[PROVIDED INFORMATION]

/-- R205 and the rule of each IMPLIED instruction, with 42_engine.md R176: the decode completes, and the next state is the one
given, so everything else is unchanged. Whatever the table is. -/
def Obligations.ImpliedDecodeCompletes : Prop :=
  ∀ (s : State) (e : Engine), s.engine = some e → e.est = .decoding → e.prg.isRegion →
    e.cursor + 1 ≤ e.prg.size →
    exec .brkImplied s = .next (s.setEngine (e.recorded s.cfg.table 1 .brk [])) ∧
    exec .clcImplied s = .next (s.setEngine (e.recorded s.cfg.table 1 .clc [])) ∧
    exec .cldImplied s = .next (s.setEngine (e.recorded s.cfg.table 1 .cld [])) ∧
    exec .cliImplied s = .next (s.setEngine (e.recorded s.cfg.table 1 .cli [])) ∧
    exec .clvImplied s = .next (s.setEngine (e.recorded s.cfg.table 1 .clv [])) ∧
    exec .dexImplied s = .next (s.setEngine (e.recorded s.cfg.table 1 .dex [])) ∧
    exec .deyImplied s = .next (s.setEngine (e.recorded s.cfg.table 1 .dey [])) ∧
    exec .inxImplied s = .next (s.setEngine (e.recorded s.cfg.table 1 .inx [])) ∧
    exec .inyImplied s = .next (s.setEngine (e.recorded s.cfg.table 1 .iny [])) ∧
    exec .nopImplied s = .next (s.setEngine (e.recorded s.cfg.table 1 .nop [])) ∧
    exec .phaImplied s = .next (s.setEngine (e.recorded s.cfg.table 1 .pha [])) ∧
    exec .phpImplied s = .next (s.setEngine (e.recorded s.cfg.table 1 .php [])) ∧
    exec .plaImplied s = .next (s.setEngine (e.recorded s.cfg.table 1 .pla [])) ∧
    exec .plpImplied s = .next (s.setEngine (e.recorded s.cfg.table 1 .plp [])) ∧
    exec .rtiImplied s = .next (s.setEngine (e.recorded s.cfg.table 1 .rti [])) ∧
    exec .rtsImplied s = .next (s.setEngine (e.recorded s.cfg.table 1 .rts [])) ∧
    exec .secImplied s = .next (s.setEngine (e.recorded s.cfg.table 1 .sec [])) ∧
    exec .sedImplied s = .next (s.setEngine (e.recorded s.cfg.table 1 .sed [])) ∧
    exec .seiImplied s = .next (s.setEngine (e.recorded s.cfg.table 1 .sei [])) ∧
    exec .taxImplied s = .next (s.setEngine (e.recorded s.cfg.table 1 .tax [])) ∧
    exec .tayImplied s = .next (s.setEngine (e.recorded s.cfg.table 1 .tay [])) ∧
    exec .tsxImplied s = .next (s.setEngine (e.recorded s.cfg.table 1 .tsx [])) ∧
    exec .txaImplied s = .next (s.setEngine (e.recorded s.cfg.table 1 .txa [])) ∧
    exec .txsImplied s = .next (s.setEngine (e.recorded s.cfg.table 1 .txs [])) ∧
    exec .tyaImplied s = .next (s.setEngine (e.recorded s.cfg.table 1 .tya []))

/-- R240 and the rule of each IMMEDIATE instruction, with 42_engine.md R176: the decode completes, and the next state is the one
given, so everything else is unchanged. Whatever the table is. -/
def Obligations.ImmediateDecodeCompletes : Prop :=
  ∀ (s : State) (e : Engine) (byte1 : Byte), s.engine = some e → e.est = .decoding → e.prg.isRegion →
    e.cursor + 2 ≤ e.prg.size →
    exec (.adcImmediate byte1) s = .next (s.setEngine (e.recorded s.cfg.table 2 .adc
      (['#', '$'] ++ hex byte1.toNat))) ∧
    exec (.andImmediate byte1) s = .next (s.setEngine (e.recorded s.cfg.table 2 .and
      (['#', '$'] ++ hex byte1.toNat))) ∧
    exec (.cmpImmediate byte1) s = .next (s.setEngine (e.recorded s.cfg.table 2 .cmp
      (['#', '$'] ++ hex byte1.toNat))) ∧
    exec (.cpxImmediate byte1) s = .next (s.setEngine (e.recorded s.cfg.table 2 .cpx
      (['#', '$'] ++ hex byte1.toNat))) ∧
    exec (.cpyImmediate byte1) s = .next (s.setEngine (e.recorded s.cfg.table 2 .cpy
      (['#', '$'] ++ hex byte1.toNat))) ∧
    exec (.eorImmediate byte1) s = .next (s.setEngine (e.recorded s.cfg.table 2 .eor
      (['#', '$'] ++ hex byte1.toNat))) ∧
    exec (.ldaImmediate byte1) s = .next (s.setEngine (e.recorded s.cfg.table 2 .lda
      (['#', '$'] ++ hex byte1.toNat))) ∧
    exec (.ldxImmediate byte1) s = .next (s.setEngine (e.recorded s.cfg.table 2 .ldx
      (['#', '$'] ++ hex byte1.toNat))) ∧
    exec (.ldyImmediate byte1) s = .next (s.setEngine (e.recorded s.cfg.table 2 .ldy
      (['#', '$'] ++ hex byte1.toNat))) ∧
    exec (.oraImmediate byte1) s = .next (s.setEngine (e.recorded s.cfg.table 2 .ora
      (['#', '$'] ++ hex byte1.toNat))) ∧
    exec (.sbcImmediate byte1) s = .next (s.setEngine (e.recorded s.cfg.table 2 .sbc
      (['#', '$'] ++ hex byte1.toNat)))

/-- R252 and the rule of each ZEROPAGE instruction, with 42_engine.md R176: the decode completes, and the next state is the one
given, so everything else is unchanged. Whatever the table is. -/
def Obligations.ZeropageDecodeCompletes : Prop :=
  ∀ (s : State) (e : Engine) (byte1 : Byte), s.engine = some e → e.est = .decoding → e.prg.isRegion →
    e.cursor + 2 ≤ e.prg.size →
    exec (.adcZeropage byte1) s = .next (s.setEngine (e.recorded s.cfg.table 2 .adc (['$'] ++ hex byte1.toNat))) ∧
    exec (.andZeropage byte1) s = .next (s.setEngine (e.recorded s.cfg.table 2 .and (['$'] ++ hex byte1.toNat))) ∧
    exec (.aslZeropage byte1) s = .next (s.setEngine (e.recorded s.cfg.table 2 .asl (['$'] ++ hex byte1.toNat))) ∧
    exec (.bitZeropage byte1) s = .next (s.setEngine (e.recorded s.cfg.table 2 .bit (['$'] ++ hex byte1.toNat))) ∧
    exec (.cmpZeropage byte1) s = .next (s.setEngine (e.recorded s.cfg.table 2 .cmp (['$'] ++ hex byte1.toNat))) ∧
    exec (.cpxZeropage byte1) s = .next (s.setEngine (e.recorded s.cfg.table 2 .cpx (['$'] ++ hex byte1.toNat))) ∧
    exec (.cpyZeropage byte1) s = .next (s.setEngine (e.recorded s.cfg.table 2 .cpy (['$'] ++ hex byte1.toNat))) ∧
    exec (.decZeropage byte1) s = .next (s.setEngine (e.recorded s.cfg.table 2 .dec (['$'] ++ hex byte1.toNat))) ∧
    exec (.eorZeropage byte1) s = .next (s.setEngine (e.recorded s.cfg.table 2 .eor (['$'] ++ hex byte1.toNat))) ∧
    exec (.incZeropage byte1) s = .next (s.setEngine (e.recorded s.cfg.table 2 .inc (['$'] ++ hex byte1.toNat))) ∧
    exec (.ldaZeropage byte1) s = .next (s.setEngine (e.recorded s.cfg.table 2 .lda (['$'] ++ hex byte1.toNat))) ∧
    exec (.ldxZeropage byte1) s = .next (s.setEngine (e.recorded s.cfg.table 2 .ldx (['$'] ++ hex byte1.toNat))) ∧
    exec (.ldyZeropage byte1) s = .next (s.setEngine (e.recorded s.cfg.table 2 .ldy (['$'] ++ hex byte1.toNat))) ∧
    exec (.lsrZeropage byte1) s = .next (s.setEngine (e.recorded s.cfg.table 2 .lsr (['$'] ++ hex byte1.toNat))) ∧
    exec (.oraZeropage byte1) s = .next (s.setEngine (e.recorded s.cfg.table 2 .ora (['$'] ++ hex byte1.toNat))) ∧
    exec (.rolZeropage byte1) s = .next (s.setEngine (e.recorded s.cfg.table 2 .rol (['$'] ++ hex byte1.toNat))) ∧
    exec (.rorZeropage byte1) s = .next (s.setEngine (e.recorded s.cfg.table 2 .ror (['$'] ++ hex byte1.toNat))) ∧
    exec (.sbcZeropage byte1) s = .next (s.setEngine (e.recorded s.cfg.table 2 .sbc (['$'] ++ hex byte1.toNat))) ∧
    exec (.staZeropage byte1) s = .next (s.setEngine (e.recorded s.cfg.table 2 .sta (['$'] ++ hex byte1.toNat))) ∧
    exec (.stxZeropage byte1) s = .next (s.setEngine (e.recorded s.cfg.table 2 .stx (['$'] ++ hex byte1.toNat))) ∧
    exec (.styZeropage byte1) s = .next (s.setEngine (e.recorded s.cfg.table 2 .sty (['$'] ++ hex byte1.toNat)))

[/PROVIDED INFORMATION]

■ ABOUT THIS EXERCISE ■
Report every line of the entries that carries the word "Obligations".

■ OUTPUT BELOW ■
def Obligations.ImpliedDecodeCompletes : Prop :=
def Obligations.ImmediateDecodeCompletes : Prop :=
def Obligations.ZeropageDecodeCompletes : Prop :=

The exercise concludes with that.